17 Oct Arkansas Money and Politics
FinTech: Banking on Arkansas Startups
Original Link: Arkansas Money and Politics
by Caleb Talley | Photography by David Yerby and Meredith Mashburn
“Bucket is your digital piggy bank,” says founder and CEO Francis Hwang. “When paying with cash, customers can ask the cashier to ‘Bucket the Change’ and receive paper currency like normal, but now without coins.
“For example,” he adds, “if you’re due back $1.29, you would get the $1 bill and a Bucket receipt with a QR code for the $0.29. Scan the QR code at your leisure and the $0.29 is loaded into your Bucket account. Once your account reaches $50, you can cash out to a gift card, prepaid card or donate to one of the great charities we have partnered with, such as The Boys and Girls Club.”
The idea for Bucket came to Hwang in 2003, when he was working on a research project in conjunction with the San Francisco branch of the Federal Reserve. The goal, he says, was to attempt to quantify the amount of energy required to maintain the fiat currency instrument within the United States. “I was surprised at my findings that, despite their inferior value, coins represented the dominant cost in the cash instrument,” he says.
But at the time, the technology to follow through with the idea had not yet evolved enough to bring feasibility to the concept.
“There were too many limitations, including cash registers not even being connected to the internet and smartphone ubiquity not having reached a critical mass. By 2016, I felt that digital POS systems and consumer behavior had evolved and matured to a point where the idea would be doable,” says Hwang. “I partnered up with Daniel Kam, an established entrepreneur who had built several businesses of his own, and in August of 2016, we started the journey of Bucket.”
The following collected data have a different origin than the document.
-- ==== Sys2Proof/Proofs/OneCall.lean ====
section
/-! What clearing a call, failing its handover attempt or losing a base for it can touch: its own context, the channels it
holds, and bases in service. With it LOSS (O49). -/

namespace Sys2Proof.Machine

open State

variable {s t u : State} {c d : CallIx} {b : BaseIx} {p : ChanRef}

/-- From `s` to `t` only call `c` is concerned: no other context changes, only channels that it holds are given up, bases
out of service and every base's state stay as they were, and so do trains, the LINK class and the tags of records. -/
structure State.Concerns (c : CallIx) (s t : State) : Prop where
  offService : ∀ b, (s.base b).state ≠ .inService → t.base b = s.base b
  state : ∀ b, (t.base b).state = (s.base b).state
  trains : t.trains = s.trains
  linkClass : t.classes.get 0 = s.classes.get 0
  tags : ∀ i, (t.handset i).map Handset.tag = (s.handset i).map Handset.tag
  others : ∀ d, d ≠ c → t.ctx d = s.ctx d
  use : (t.ctx c).use = (s.ctx c).use
  unheld : ∀ p, (s.chan p).heldBy (s.ownerOf c) = false → t.chan p = s.chan p
  within : ∀ p, (s.chan p).within (t.chan p)

theorem Channel.within_refl (k : Channel) : k.within k := ⟨fun _ => id, fun _ => id⟩

theorem Channel.within.not_ownedBy {k k' : Channel} {o : Owner} (h : k.within k') (no : k.ownedBy o = false) :
    k'.ownedBy o = false :=
  Bool.eq_false_iff.mpr fun yes => Bool.eq_false_iff.mp no (h.1 o yes)

theorem Channel.within.not_heldBy {k k' : Channel} {o : Owner} (h : k.within k') (no : k.heldBy o = false) :
    k'.heldBy o = false :=
  Bool.eq_false_iff.mpr fun yes => Bool.eq_false_iff.mp no (h.2 o yes)

/-- A channel owned by one owner is held by no other. -/
theorem Channel.not_heldBy_of_ownedBy {k : Channel} {o w : Owner} (owned : k.ownedBy o = true) (n : o ≠ w) :
    k.heldBy w = false := by
  cases k <;> simp_all [Channel.ownedBy, Channel.heldBy]

namespace State.Concerns

theorem refl (c : CallIx) (s : State) : s.Concerns c s :=
  ⟨fun _ _ => rfl, fun _ => rfl, rfl, rfl, fun _ => rfl, fun _ _ => rfl, rfl, fun _ _ => rfl,
    fun _ => Channel.within_refl _⟩

theorem ownerOf (h : s.Concerns c t) (d : CallIx) : t.ownerOf d = s.ownerOf d := by
  refine congrArg (Owner.mk d) ?_
  by_cases same : d = c
  · subst same
    exact h.use
  · exact congrArg Context.use (h.others d same)

theorem trans (h : s.Concerns c t) (k : t.Concerns c u) : s.Concerns c u where
  offService b off := (k.offService b (by rwa [h.state])).trans (h.offService b off)
  state b := (k.state b).trans (h.state b)
  trains := k.trains.trans h.trains
  linkClass := k.linkClass.trans h.linkClass
  tags i := (k.tags i).trans (h.tags i)
  others d n := (k.others d n).trans (h.others d n)
  use := k.use.trans h.use
  unheld p no := (k.unheld p (by rw [h.ownerOf, h.unheld p no]; exact no)).trans (h.unheld p no)
  within p := ⟨fun o yes => (h.within p).1 o ((k.within p).1 o yes), fun o yes => (h.within p).2 o ((k.within p).2 o yes)⟩

/-- A change of other records than bases, trains, contexts and channels. -/
theorem frame (bases : t.bases = s.bases) (trains : t.trains = s.trains) (contexts : t.contexts = s.contexts)
    (channels : t.channels = s.channels) (linkClass : t.classes.get 0 = s.classes.get 0)
    (tags : ∀ i, (t.handset i).map Handset.tag = (s.handset i).map Handset.tag) : s.Concerns c t := by
  have base (b : BaseIx) : t.base b = s.base b := by simp only [State.base, bases]
  have ctx (d : CallIx) : t.ctx d = s.ctx d := by simp only [State.ctx, contexts]
  have chan (p : ChanRef) : t.chan p = s.chan p := by simp only [State.chan, channels]
  exact ⟨fun b _ => base b, fun b => by rw [base], trains, linkClass, tags, fun d _ => ctx d, by rw [ctx],
    fun p _ => chan p, fun p => by rw [chan]; exact Channel.within_refl _⟩

theorem ite {q : Prop} [Decidable q] (h : s.Concerns c t) (k : s.Concerns c u) : s.Concerns c (if q then t else u) := by
  split
  · exact h
  · exact k

end State.Concerns

theorem concerns_foldl {α : Type} (f : State → α → State) (h : ∀ s a, State.Concerns c s (f s a)) (l : List α) (s : State) :
    s.Concerns c (l.foldl f s) := by
  induction l generalizing s with
  | nil => exact .refl c s
  | cons a l ih => exact (h s a).trans (ih _)

/-! ### Updates -/

theorem concerns_post (s : State) (n : NoticeBody) (other : n.cls ≠ 0 := by simp [NoticeBody.cls]) : s.Concerns c (s.post n) :=
  .frame rfl rfl rfl rfl (State.post_class_ne s n other) fun _ => rfl

theorem State.Concerns.post (h : s.Concerns c t) (n : NoticeBody) (other : n.cls ≠ 0 := by simp [NoticeBody.cls]) :
    s.Concerns c (t.post n) :=
  h.trans (concerns_post t n other)

theorem concerns_enter (s : State) (r : RunState) (w : RunCause) : s.Concerns c (s.enter r w) :=
  .frame rfl rfl rfl rfl (State.post_class_ne _ (.runState s.runState r w) (by simp [NoticeBody.cls])) fun _ => rfl

theorem concerns_setCtx (s : State) (c : CallIx) (x : Context) (use : x.use = (s.ctx c).use) :
    s.Concerns c (s.setCtx c x) where
  offService _ _ := rfl
  state _ := rfl
  trains := rfl
  linkClass := rfl
  tags _ := rfl
  others d n := State.ctx_setCtx_ne s x (Ne.symm n)
  use := by rw [State.ctx_setCtx_self, use]
  unheld _ _ := rfl
  within _ := Channel.within_refl _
While Bucket was conceived in Southern California, it now calls Arkansas home.
“Arkansas is a hub of innovation, and we’re lucky that we can be a part of the fun,” says Hwang. “Northwest Arkansas, where I am based and where we are launching Bucket’s pilot, represents a community that is educated, eager for new technologies and welcoming to new people and ideas. It’s a state where startups are welcomed by both the public and private sectors.”
While Bucket has been hit with the same setbacks many FinTech companies face, such as finding efficient ways to build their technology, the company has succeeded in raising more $2.5 million through “the vision of incredible investors and the drive and execution of the Bucket team.”
“We have created a product with the potential to really push a cashless society forward, and I am surrounded by people who are motivated to be part of a solution,” says Hwang. “If you are passionate about your idea, do the research and try to make it happen.”
Arkansas is rife with opportunities for startups looking to shake up any number of industries, be it health care, home services, supply chain or even culinary arts. Organizations exist throughout the state to help accelerate young companies through collaboration, turning bright ideas into useful realities.
One such industry thriving in Arkansas’ pro-business climate is the ever-evolving FinTech industry. FinTech, short for financial technology, is driven by innovations that aim to compete with traditional financial methods in the delivery of financial services. FinTech startups also benefit from access to organizations designed to expedite positive results.
One such organizations is the Venture Center, located in downtown Little Rock, which has in recent years aided a number of budding financial technology companies through its VC FinTech Accelerator. In collaboration with FIS, the Arkansas Economic Development Commission, Bear State Bank and a number of participating financial institutions like First Arkansas Bank & Trust, the Venture Center has unleashed upon the FinTech industry dozens of innovative young companies designed to develop financial solutions and enhance the use of existing institutions.
Not all of Arkansas’ leading FinTech companies are products of the VC FinTech Accelerator, but the three-year-old cohort has expanded the horizons for some exciting startups to watch.
North Little Rock
Mortgage Peer Network was among the Venture Center’s first cohort of financial technology startups in 2016. The Argenta-based company offers a software platform that enables the analysis of a bank’s mortgage lending process by providing peer-based scores and real-time customer feedback. By doing so, Mortgage Peer Network has improved the mortgage process and increased customer retention.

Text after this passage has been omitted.